-- ==== Sys2Proof/Laws/Frames.lean ====
section
/-! SUPPORT. What the operations on a channel's frames can do, said once per operation: handing, withdrawing, disowning and
cutting reach the frames still to hand, the CAN controllers and the line controller, and nothing else; a slot becoming FREE
or listening reaches its slot and its controller; what a handing puts into an empty transmit holding, and what dropping a dialog's requests
leaves. -/

namespace Sys2Proof.Machine

/-- `t` is `s` but for the frames still to hand, the CAN controllers and the line controller. -/
def State.FramesOnly (s t : State) : Prop :=
  ∃ (h : PerChannel (List TxFrame)) (k : PerCan Can) (l : Line), t = { s with toHand := h, can := k, line := l }

theorem State.FramesOnly.refl (s : State) : s.FramesOnly s := ⟨_, _, _, rfl⟩

theorem State.FramesOnly.trans {s t u : State} (h : s.FramesOnly t) (k : t.FramesOnly u) : s.FramesOnly u := by
  obtain ⟨_, _, _, rfl⟩ := h
  obtain ⟨_, _, _, rfl⟩ := k
  exact ⟨_, _, _, rfl⟩

section
variable {s t : State} (h : s.FramesOnly t)
include h

theorem State.FramesOnly.sweep : t.sweep = s.sweep := by obtain ⟨_, _, _, rfl⟩ := h; rfl
theorem State.FramesOnly.slots : t.slots = s.slots := by obtain ⟨_, _, _, rfl⟩ := h; rfl
theorem State.FramesOnly.table : t.table = s.table := by obtain ⟨_, _, _, rfl⟩ := h; rfl
theorem State.FramesOnly.store : t.store = s.store := by obtain ⟨_, _, _, rfl⟩ := h; rfl
theorem State.FramesOnly.clock : t.clock = s.clock := by obtain ⟨_, _, _, rfl⟩ := h; rfl
theorem State.FramesOnly.history : t.history = s.history := by obtain ⟨_, _, _, rfl⟩ := h; rfl
theorem State.FramesOnly.share : t.share = s.share := by obtain ⟨_, _, _, rfl⟩ := h; rfl
theorem State.FramesOnly.link : t.link = s.link := by obtain ⟨_, _, _, rfl⟩ := h; rfl
theorem State.FramesOnly.settings : t.settings = s.settings := by obtain ⟨_, _, _, rfl⟩ := h; rfl
theorem State.FramesOnly.key : t.key = s.key := by obtain ⟨_, _, _, rfl⟩ := h; rfl
theorem State.FramesOnly.straps : t.straps = s.straps := by obtain ⟨_, _, _, rfl⟩ := h; rfl
theorem State.FramesOnly.pins : t.pins = s.pins := by obtain ⟨_, _, _, rfl⟩ := h; rfl
theorem State.FramesOnly.pending : t.pending = s.pending := by obtain ⟨_, _, _, rfl⟩ := h; rfl

end

/-! ### The operations on frames -/

theorem State.FramesOnly.withCan (s : State) (k : CanChannel) (x : Can) : s.FramesOnly (s.withCan k x) := ⟨_, _, _, rfl⟩

theorem State.FramesOnly.withLine (s : State) (x : Line) : s.FramesOnly (s.withLine x) := ⟨_, _, _, rfl⟩

theorem State.FramesOnly.withWaitingFrames (s : State) (c : Channel) (fs : List TxFrame) :
    s.FramesOnly (s.withWaitingFrames c fs) := ⟨_, _, _, rfl⟩

theorem State.FramesOnly.putHolding (s : State) (c : Channel) (f : TxFrame) : s.FramesOnly (s.putHolding c f) := by
  unfold State.putHolding
  cases c
  · exact .withCan _ _ _
  · exact .withCan _ _ _
  · exact .withLine _ _

theorem State.FramesOnly.handNext (s : State) (c : Channel) : s.FramesOnly (s.handNext c) := by
  unfold State.handNext
  split
  · exact .refl s
  · split
    · exact (FramesOnly.withWaitingFrames s c _).trans (.putHolding _ c _)
    · exact .refl s

/-- Handing a frame reaches the frames of its channel alone (R23). -/
theorem State.FramesOnly.hand (s : State) (c : Channel) (r : TxRequest) (e : Option Nat) : s.FramesOnly (s.hand c r e) :=
  (FramesOnly.withWaitingFrames s c _).trans (.handNext _ c)

theorem State.FramesOnly.emptyHolding (s : State) (c : Channel) : s.FramesOnly (s.emptyHolding c) := by
  cases c <;> simp only [State.emptyHolding, canOf]
  · split <;> exact ⟨_, _, _, rfl⟩
  · split <;> exact ⟨_, _, _, rfl⟩
  · exact ⟨_, _, _, rfl⟩

/-- Withdrawing a channel's unstarted frames reaches its frames alone (R23). -/
theorem State.FramesOnly.withdraw (s : State) (c : Channel) : s.FramesOnly (s.withdraw c) :=
  (FramesOnly.withWaitingFrames s c _).trans (.emptyHolding _ c)

/-- Dropping a dialog's unstarted requests reaches the frames of its channel alone (R33, R42). -/
theorem State.FramesOnly.dropRequests (s : State) (c : Channel) (p : TxFrame → Bool) : s.FramesOnly (s.dropRequests c p) := by
  unfold State.dropRequests
  dsimp only
  refine (FramesOnly.withWaitingFrames s c ((s.waitingFrames c).filter (fun f => !f.isOwnRequest))).trans ?_
  split
  · split
    · exact .emptyHolding _ c
    · exact .refl _
  · exact .refl _

/-- The frames left behind by a dialog (R44). -/
theorem State.FramesOnly.disown (s : State) (c : Channel) : s.FramesOnly (s.disown c) := by
  cases c <;> exact ⟨_, _, _, rfl⟩

/-- Cutting what is in progress on a channel reaches its frames alone (R131, R142, R147). -/
theorem State.FramesOnly.cut (s : State) (c : Channel) : s.FramesOnly (s.cut c) := by
  cases c <;> exact ⟨_, _, _, rfl⟩

theorem State.FramesOnly.standDown (s : State) (c : Channel) : s.FramesOnly (s.standDown c) := by
  cases c <;> exact ⟨_, _, _, rfl⟩

theorem State.FramesOnly.startListening (s : State) (c : Channel) : s.FramesOnly (s.startListening c) := by
  cases c
  · exact .refl s
  · exact .refl s
  · simp only [State.startListening]
    split
    · exact ⟨_, _, _, rfl⟩
    · exact .refl s

theorem State.FramesOnly.stopListening (s : State) (c : Channel) : s.FramesOnly (s.stopListening c) := by
  cases c <;> exact ⟨_, _, _, rfl⟩

theorem State.FramesOnly.takeBases (s : State) (k : CanChannel) : s.FramesOnly (s.takeBases k) := ⟨_, _, _, rfl⟩

/-- A slot becoming FREE: its context cleared, and beside it only its controller touched (R21, R127, R130, R146). -/
theorem State.FramesOnly.freeSlot (s : State) (c : Channel) : (s.withSlot c {}).FramesOnly (s.freeSlot c) := by
  unfold State.freeSlot
  cases c
  · exact (FramesOnly.stopListening _ _).trans (.takeBases _ _)
  · exact (FramesOnly.stopListening _ _).trans (.takeBases _ _)
  · exact .stopListening _ _

/-- A slot parked: its context as parked, and beside it only its controller touched (R46). -/
theorem State.FramesOnly.park (s : State) (c : Channel) (r : ResumePoint) :
    (s.withSlot c ((s.slot c).park r)).FramesOnly (s.park c r) := .stopListening _ _

/-! ### What a handing holds -/

/-- Frames waiting to be handed leave the transmit holding as it was. -/
theorem State.holdingEmpty_withWaitingFrames (s : State) (c : Channel) (fs : List TxFrame) :
    (s.withWaitingFrames c fs).holdingEmpty c = s.holdingEmpty c := by
  cases c <;> rfl

/-- The later of two settings of the frames to hand stands. -/
theorem State.withWaitingFrames_same (s : State) (c : Channel) (fs gs : List TxFrame) :
    (s.withWaitingFrames c fs).withWaitingFrames c gs = s.withWaitingFrames c gs := by
  cases c <;> rfl

/-- With no frame to hand, setting none changes nothing. -/
theorem State.withWaitingFrames_nil {s : State} {c : Channel} (h : s.waitingFrames c = []) :
    s.withWaitingFrames c [] = s := by
  obtain ⟨_, _, ⟨_, _, _⟩, _, _, _, _, _, _, _, _, _, _, _, _, _⟩ := s
  cases c <;> simp only [State.waitingFrames, PerChannel.get] at h <;> subst h <;> rfl

theorem State.waitingFrames_emptyHolding (s : State) (c : Channel) :
    (s.emptyHolding c).waitingFrames c = s.waitingFrames c := by
  cases c <;> simp only [State.emptyHolding, canOf]
  · split <;> rfl
  · split <;> rfl
  · rfl

/-- What is still to hand after a dialog's unstarted requests are dropped (R33, R42). -/
theorem State.waitingFrames_dropRequests (s : State) (c : Channel) (p : TxFrame → Bool) :
    (s.dropRequests c p).waitingFrames c = (s.waitingFrames c).filter (fun f => !f.isOwnRequest) := by
  unfold State.dropRequests
  dsimp only
  split
  · split <;> simp [State.waitingFrames_emptyHolding]
  · simp

/-- With no frame waiting there is no request to drop. -/
theorem State.dropRequests_none {s : State} {c : Channel} (hw : s.waitingFrames c = []) (hf : s.frameWaiting c = none)
    (p : TxFrame → Bool) : s.dropRequests c p = s := by
  simp [State.dropRequests, hw, State.withWaitingFrames_nil hw, hf]

/-- A handing behind an unsent frame waits (R22, R23). -/
theorem State.hand_behind {s : State} {c : Channel} (he : s.holdingEmpty c = false) (r : TxRequest) (e : Option Nat) :
    s.hand c r e =
      s.withWaitingFrames c (s.waitingFrames c ++ [{ request := r, dest := s.destination c, earliest := e }]) := by
  unfold State.hand State.handNext
  split
  · rfl
  · rw [State.holdingEmpty_withWaitingFrames, he]
    rfl

/-- A handing with nothing before it puts the frame into the transmit holding, not started (R23). -/
theorem State.hand_empty {s : State} {c : Channel} (he : s.holdingEmpty c = true) (hw : s.waitingFrames c = [])
    (r : TxRequest) (e : Option Nat) :
    s.hand c r e = s.putHolding c { request := r, dest := s.destination c, earliest := e } := by
  have hw' : s.toHand.get c = [] := hw
  unfold State.hand State.handNext
  split
  · next h => cases c <;> simp [State.waitingFrames, State.withWaitingFrames, PerChannel.get, PerChannel.set] at h
  · next f fs h =>
    rw [State.holdingEmpty_withWaitingFrames, he]
    obtain ⟨rfl, rfl⟩ : f = { request := r, dest := s.destination c, earliest := e } ∧ fs = [] := by
      cases c <;>
        simp_all [State.waitingFrames, State.withWaitingFrames, PerChannel.get, PerChannel.set]
    rw [if_pos rfl, State.withWaitingFrames_same, State.withWaitingFrames_nil hw]

end Sys2Proof.Machine
end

* * *

WHAT YOU WILL DO
Return, unchanged, the run of lines above that opens with the line containing "theorem State.FramesOnly.withCan (s" and closes with the line containing "theorem State.FramesOnly.handNext (s". Include both.

ANSWER AREA
theorem State.FramesOnly.withCan (s : State) (k : CanChannel) (x : Can) : s.FramesOnly (s.withCan k x) := ⟨_, _, _, rfl⟩

theorem State.FramesOnly.withLine (s : State) (x : Line) : s.FramesOnly (s.withLine x) := ⟨_, _, _, rfl⟩

theorem State.FramesOnly.withWaitingFrames (s : State) (c : Channel) (fs : List TxFrame) :
    s.FramesOnly (s.withWaitingFrames c fs) := ⟨_, _, _, rfl⟩

theorem State.FramesOnly.putHolding (s : State) (c : Channel) (f : TxFrame) : s.FramesOnly (s.putHolding c f) := by
  unfold State.putHolding
  cases c
  · exact .withCan _ _ _
  · exact .withCan _ _ _
  · exact .withLine _ _

theorem State.FramesOnly.handNext (s : State) (c : Channel) : s.FramesOnly (s.handNext c) := by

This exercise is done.